It built up for me. Three weeks before I went into labor I started feeling these menstrual-like cramps, that came and went. Then I didn't get them for a while..and the day I went into labor they suddenly came back again, stronger than they had been, and went from being down low in my uterus earlier in the day, to cramping at my back, and then moving around to the front, and wouldn't go away when I sat, and only dulled minimally when I laid down. Then my water broke a few minutes after I laid down.

In comparison to the cramps weeks earlier, I knew nothing would come of them. But the day I went into labor I had the notion, "I'm REALLY not sure if these are false..."


----------



## Owen'nZoe (Sep 7, 2005)

With my first, pre-labor cramping started around 2 am the day DS was born, about 14 hours before I went into true labor (4 pm) and 20 hours before he was born (10 pm). My water also broke around that 2 am mark, we think, but DS's head was low enough to act like a cork, so I had no leakage and didn't realize my water had broken.







When labor really started (with regular, closely spaced contractions) at 4 pm, I knew I was in labor. We checked in to the hospital 2 hours after that, and DS was born 4 hours later.

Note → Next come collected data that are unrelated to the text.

-- ==== Sys2Proof/Machine/Fetch.lean ====
section
/-! DEFINITION. What the next step works on: the transaction at the head of `pending`, an RX delivery decoded in the
parser's context (log 1, log 2). -/

namespace Sys2Proof.Machine

/-- What was fetched, with the state the work begins in: the work taken off `pending`, nothing returned yet. -/
inductive Fetched where
  /-- no transaction is pending, or a delivery of no byte: nothing to do (R204 b: the engine "simply remains") -/
  | nothing (s : State)
  | instr (i : Instr) (s : State)
  | query (q : Query) (s : State)
  | construct (s : State)
  deriving DecidableEq, Repr

/-- What stays pending when a delivery has been worked off up to `rest`. -/
def stillPending (rest : List Byte) (queue : List Transaction) : List Transaction :=
  match rest with
  | [] => queue
  | b :: bs => .feed (b :: bs) :: queue

/-- The fetch. -/
def fetch (s : State) : Fetched :=
  match s.pending with
  | [] => .nothing (s.begin [])
  | .query q :: queue => .query q (s.begin queue)
  | .construct :: queue => .construct (s.begin queue)
  | .feed bs :: queue =>
    match decode s.parser.context (.feed bs) with
    | .instr i rest => .instr i (s.begin (stillPending rest queue))
    | .rejected _ => .nothing (s.begin queue)
  | .call c :: queue => .instr (decodeCall c) (s.begin queue)

end Sys2Proof.Machine
end

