/-- After an overflow END_SYSEX ends the frame with nothing dispatched, START_SYSEX opens a new one at once, any other
byte is dropped; no error is returned again (R115, R208; the spec's own decisions D3, D4). -/
def Obligations.OverflowedFrameIsDiscarded : Prop :=
  ∀ s : State, InOverflow s →
    (∃ t, exec .endSysexRx s = .next t ∧ EnvSame s t ∧ t.device = s.device ∧ IsIdle t.parser ∧
      t.parser.sysexBuffer = s.parser.sysexBuffer ∧ t.returned = s.returned ++ [.nothing]) ∧
    exec .startSysexRx s = .next { s with
      parser := { s.parser with overflowed := false, sysexLength := 0 }, returned := s.returned ++ [.nothing] } ∧
    ∀ b, b ≠ 0xF7 → b ≠ 0xF0 →
      exec (.sysexPayloadByteRx b) s = .next { s with returned := s.returned ++ [.nothing] }

/-- R116: END_SYSEX dispatches the payload that lies in the buffer and the parser is in IDLE; the byte itself is not
stored. The dispatcher is stated below, frame by frame. -/
def Obligations.EndSysexDispatchesThePayload : Prop :=
  ∀ (s : State) (payload : List Byte), InFrame s → s.parser.sysexLength = payload.length → payload.length ≤ 4096 →
    (∀ i (h : i < payload.length), Memory.get s.parser.sysexBuffer i = payload[i]) →
    ∃ t, exec .endSysexRx s = .next t ∧ EnvSame s t ∧ IsIdle t.parser ∧
      t.parser.sysexBuffer = s.parser.sysexBuffer ∧ t.device = (dispatch s.params payload s.device).1 ∧
      t.returned = s.returned ++ [(dispatch s.params payload s.device).2]

/-- Every `feed` that goes on returns exactly one result (R117): `None`, an event, and then the parser is in IDLE, or
`OverflowError`, and that exactly when a 4097th payload byte arrives (R114; decision D3). It writes nothing to the
ByteSink (R100). -/
def Obligations.FeedReturnsOneResult : Prop :=
  ∀ (b : Byte) (s t : State), feed b s = .next t →
    EnvSame s t ∧ ∃ r, t.returned = s.returned ++ [r] ∧
      (r = .nothing ∨ (∃ e, r = .event e ∧ t.parser.mode = .idle) ∨ r = .error .overflowError) ∧
      (r = .error .overflowError ↔ s.parser.inSysex = true ∧ s.parser.overflowed = false ∧ b ≠ 0xF7 ∧
        4096 ≤ s.parser.sysexLength)

/-- A frame whose payload runs to more than 4096 bytes is lost whole and reported once, by the 4097th byte; END_SYSEX
then leads back to IDLE with Device State as it was (R237, R201, R208; decision D3). -/
def Obligations.OversizedFrameIsReportedOnce : Prop :=
  ∀ (s : State) (body tail : List Byte) (b : Byte), OutsideSysex s → body.length = 4096 →
    (∀ x ∈ body, x ≠ 0xF7) → b ≠ 0xF7 → (∀ x ∈ tail, x ≠ 0xF7 ∧ x ≠ 0xF0) →
    ∃ t, feedAll ([0xF0] ++ body ++ [b] ++ tail ++ [0xF7]) s = .next t ∧ EnvSame s t ∧ t.device = s.device ∧
      IsIdle t.parser ∧
      t.returned = s.returned ++ List.replicate (body.length + 1) .nothing ++ [.error .overflowError] ++
        List.replicate (tail.length + 1) .nothing

/-! ## The Sysex Dispatcher -/

/-- ANALOG_MAPPING_RESPONSE: entry `p` is mapping byte `p`, as received, and 127 where there is none; positions of 128
and above are dropped; no event (R133; dropping, storing unmasked and returning `None` are the spec's own decisions D7,
D24, D8). -/
def Obligations.AnalogMappingReplacesTheTable : Prop :=
  ∀ (s : State) (args : List Byte), OutsideSysex s → (Instr.analogMappingResponseRx args).wellFormed = true →
    ∃ t, exec (.analogMappingResponseRx args) s = .next t ∧ AfterFrame s t (0x6A :: args) .nothing ∧
      (∀ pin : Data7, t.device.pinAnalogChannelAt pin = (args[pin.toNat]?).getD 127) ∧
      t.device = { s.device with pinAnalogChannel := t.device.pinAnalogChannel }

/-- MOVE_COMPLETE: the flag of an existing index becomes 0 and the event is returned, whatever the flag was; a missing
index and one of `N_STEPPERS` or above change nothing (R134; the last two are the spec's own decisions D6, D7). -/
def Obligations.MoveCompleteClearsTheFlag : Prop :=
  ∀ (s : State) (args : List Byte), OutsideSysex s → (Instr.stepperMoveCompleteRx args).wellFormed = true →
    match args with
    | [] => ∃ t, exec (.stepperMoveCompleteRx args) s = .next t ∧ AfterFrame s t [0x62, 0x0A] .nothing ∧
        t.device = s.device
    | idx :: more =>
      if idx.toNat < s.params.nSteppers then
        ∃ t, exec (.stepperMoveCompleteRx args) s = .next t ∧
          AfterFrame s t (0x62 :: 0x0A :: idx :: more) (.event (.stepperCompleted (idx.setWidth 7))) ∧
          (∀ j : Data7, t.device.stepperAt j = if j.toNat = idx.toNat then false else s.device.stepperAt j) ∧
          t.device = { s.device with stepperStatus := t.device.stepperStatus }
      else
        ∃ t, exec (.stepperMoveCompleteRx args) s = .next t ∧
          AfterFrame s t (0x62 :: 0x0A :: idx :: more) .nothing ∧ t.device = s.device
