-- ==== Sys2Proof/Laws/State.lean ====
section
/-! SUPPORT. One lemma a field for every update of the state, of ParserState and of Device State. -/

namespace Sys2Proof.Machine

@[simp] theorem State.withParser_params (p : ParserState) (s : State) : (s.withParser p).params = s.params := rfl
@[simp] theorem State.withParser_parser (p : ParserState) (s : State) : (s.withParser p).parser = p := rfl
@[simp] theorem State.withParser_device (p : ParserState) (s : State) : (s.withParser p).device = s.device := rfl
@[simp] theorem State.withParser_pending (p : ParserState) (s : State) : (s.withParser p).pending = s.pending := rfl
@[simp] theorem State.withParser_returned (p : ParserState) (s : State) : (s.withParser p).returned = s.returned := rfl
@[simp] theorem State.withParser_tx (p : ParserState) (s : State) : (s.withParser p).tx = s.tx := rfl
@[simp] theorem State.withParser_sinkScript (p : ParserState) (s : State) : (s.withParser p).sinkScript = s.sinkScript := rfl
@[simp] theorem State.withParser_sinkWrites (p : ParserState) (s : State) : (s.withParser p).sinkWrites = s.sinkWrites := rfl

@[simp] theorem State.withDevice_params (d : DeviceState) (s : State) : (s.withDevice d).params = s.params := rfl
@[simp] theorem State.withDevice_parser (d : DeviceState) (s : State) : (s.withDevice d).parser = s.parser := rfl
@[simp] theorem State.withDevice_device (d : DeviceState) (s : State) : (s.withDevice d).device = d := rfl
@[simp] theorem State.withDevice_pending (d : DeviceState) (s : State) : (s.withDevice d).pending = s.pending := rfl
@[simp] theorem State.withDevice_returned (d : DeviceState) (s : State) : (s.withDevice d).returned = s.returned := rfl
@[simp] theorem State.withDevice_tx (d : DeviceState) (s : State) : (s.withDevice d).tx = s.tx := rfl
@[simp] theorem State.withDevice_sinkScript (d : DeviceState) (s : State) : (s.withDevice d).sinkScript = s.sinkScript := rfl
@[simp] theorem State.withDevice_sinkWrites (d : DeviceState) (s : State) : (s.withDevice d).sinkWrites = s.sinkWrites := rfl

@[simp] theorem State.begin_params (q : List Transaction) (s : State) : (s.begin q).params = s.params := rfl
@[simp] theorem State.begin_parser (q : List Transaction) (s : State) : (s.begin q).parser = s.parser := rfl
@[simp] theorem State.begin_device (q : List Transaction) (s : State) : (s.begin q).device = s.device := rfl
@[simp] theorem State.begin_pending (q : List Transaction) (s : State) : (s.begin q).pending = q := rfl
@[simp] theorem State.begin_returned (q : List Transaction) (s : State) : (s.begin q).returned = [] := rfl
@[simp] theorem State.begin_tx (q : List Transaction) (s : State) : (s.begin q).tx = s.tx := rfl
@[simp] theorem State.begin_sinkScript (q : List Transaction) (s : State) : (s.begin q).sinkScript = s.sinkScript := rfl
@[simp] theorem State.begin_sinkWrites (q : List Transaction) (s : State) : (s.begin q).sinkWrites = s.sinkWrites := rfl
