-- ==== Sys2Proof/Laws/Feed.lean ====
section
/-! SUPPORT. Everything `feed` can do, a lemma for each branch of its selection (R101), and what the `feed` of a whole
sysex frame does. -/

namespace Sys2Proof.Machine

@[simp] theorem andThen_next (s : State) (f : State → Host.Outcome State Fault Refusal) :
    andThen (.next s) f = f s := rfl

@[simp] theorem andThen_fault (r : Fault) (f : State → Host.Outcome State Fault Refusal) :
    andThen (.fault r) f = .fault r := rfl

@[simp] theorem andThen_refused (r : Refusal) (f : State → Host.Outcome State Fault Refusal) :
    andThen (.refused r) f = .refused r := rfl

@[simp] theorem feedAll_nil (s : State) : feedAll [] s = .next s := rfl

theorem feedAll_cons (b : Byte) (bs : List Byte) (s : State) : feedAll (b :: bs) s = andThen (feed b s) (feedAll bs) :=
  rfl

@[simp] theorem feedAll_one (b : Byte) (s : State) : feedAll [b] s = feed b s := by
  simp only [feedAll]
  cases feed b s <;> rfl

theorem feedAll_append (as bs : List Byte) (s : State) :
    feedAll (as ++ bs) s = andThen (feedAll as s) (feedAll bs) := by
  induction as generalizing s with
  | nil => rfl
  | cons a as ih =>
    simp only [List.cons_append, feedAll]
    cases feed a s with
    | next t => simpa using ih t
    | fault r => rfl
    | refused r => rfl

/-! Outside a sysex frame. -/

theorem feed_idle (b : Byte) (s : State) (hx : s.parser.inSysex = false) (hp : s.parser.pendingByteCount = 0) :
    feed b s = .next ((s.withParser (idleDispatch b s.parser)).respond .nothing) := by
  simp [feed, hx, hp]

/-- R109, then R102. -/
theorem feed_abandon (b : Byte) (s : State) (hx : s.parser.inSysex = false) (hp : s.parser.pendingByteCount > 0)
    (hb : Wire.isData b = false) :
    feed b s = .next ((s.withParser (idleDispatch b s.parser.toIdle)).respond .nothing) := by
  simp [feed, hx, hp, hb]

theorem feed_data (b : Byte) (s : State) (hx : s.parser.inSysex = false) (hp : s.parser.pendingByteCount > 0)
    (hb : Wire.isData b = true) : feed b s = multiData b s := by
  simp [feed, hx, hp, hb]

/-! Inside a sysex frame. -/

theorem feed_discard (b : Byte) (s : State) (hx : s.parser.inSysex = true) (ho : s.parser.overflowed = true) :
    feed b s = sysexDiscard b s := by
  simp [feed, hx, ho]

theorem feed_end (s : State) (hx : s.parser.inSysex = true) (ho : s.parser.overflowed = false) :
    feed Wire.endSysex s = sysexEnd s := by
  simp [feed, hx, ho]

theorem feed_append (b : Byte) (s : State) (hx : s.parser.inSysex = true) (ho : s.parser.overflowed = false)
    (hb : b ≠ Wire.endSysex) (hl : s.parser.sysexLength < Config.sysexCap) :
    feed b s = .next ((s.withParser { s.parser with
      sysexBuffer := Memory.put s.parser.sysexBuffer s.parser.sysexLength b
      sysexLength := s.parser.sysexLength + 1 }).respond .nothing) := by
  simp only [feed, hx, ho, if_true, if_neg hb, if_pos hl, sysexAppend, Memory.write_of_lt hl, Bool.false_eq_true,
    if_false]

With my second, my water broke at 6 pm, but labor didn't start until almost 9pm. I'd had no indications of labor before my water broke at all. He was born just after 10pm.


----------



## Jaimee (Jun 7, 2007)

With my first, I hadn't been experiencing contractions really at all. They were there, apparently, but I didn't feel them or recognize them, I should say. I was 2cm dilated when I actually started early labor. I knew because there was a distinct menstrual-like cramping feeling that came and went about every 20 minutes. They simply progressed from there to every 15, every 10, every 7, every 5, and then every 2. This was a 15 hour process or so. They didn't really get stronger or much longer, for me, until they were 2 minutes apart for quite some time. I was still moving around, eating, etc. and just relaxing during the contractions. Eventually I reached a point where one or two brought a tear to my eye and I realized I was really breathing through them and couldn't talk during. That's when we went to the birth center and discovered I was 8cm! From there it was another 4ish hours of contracting and then pushing until dd was born.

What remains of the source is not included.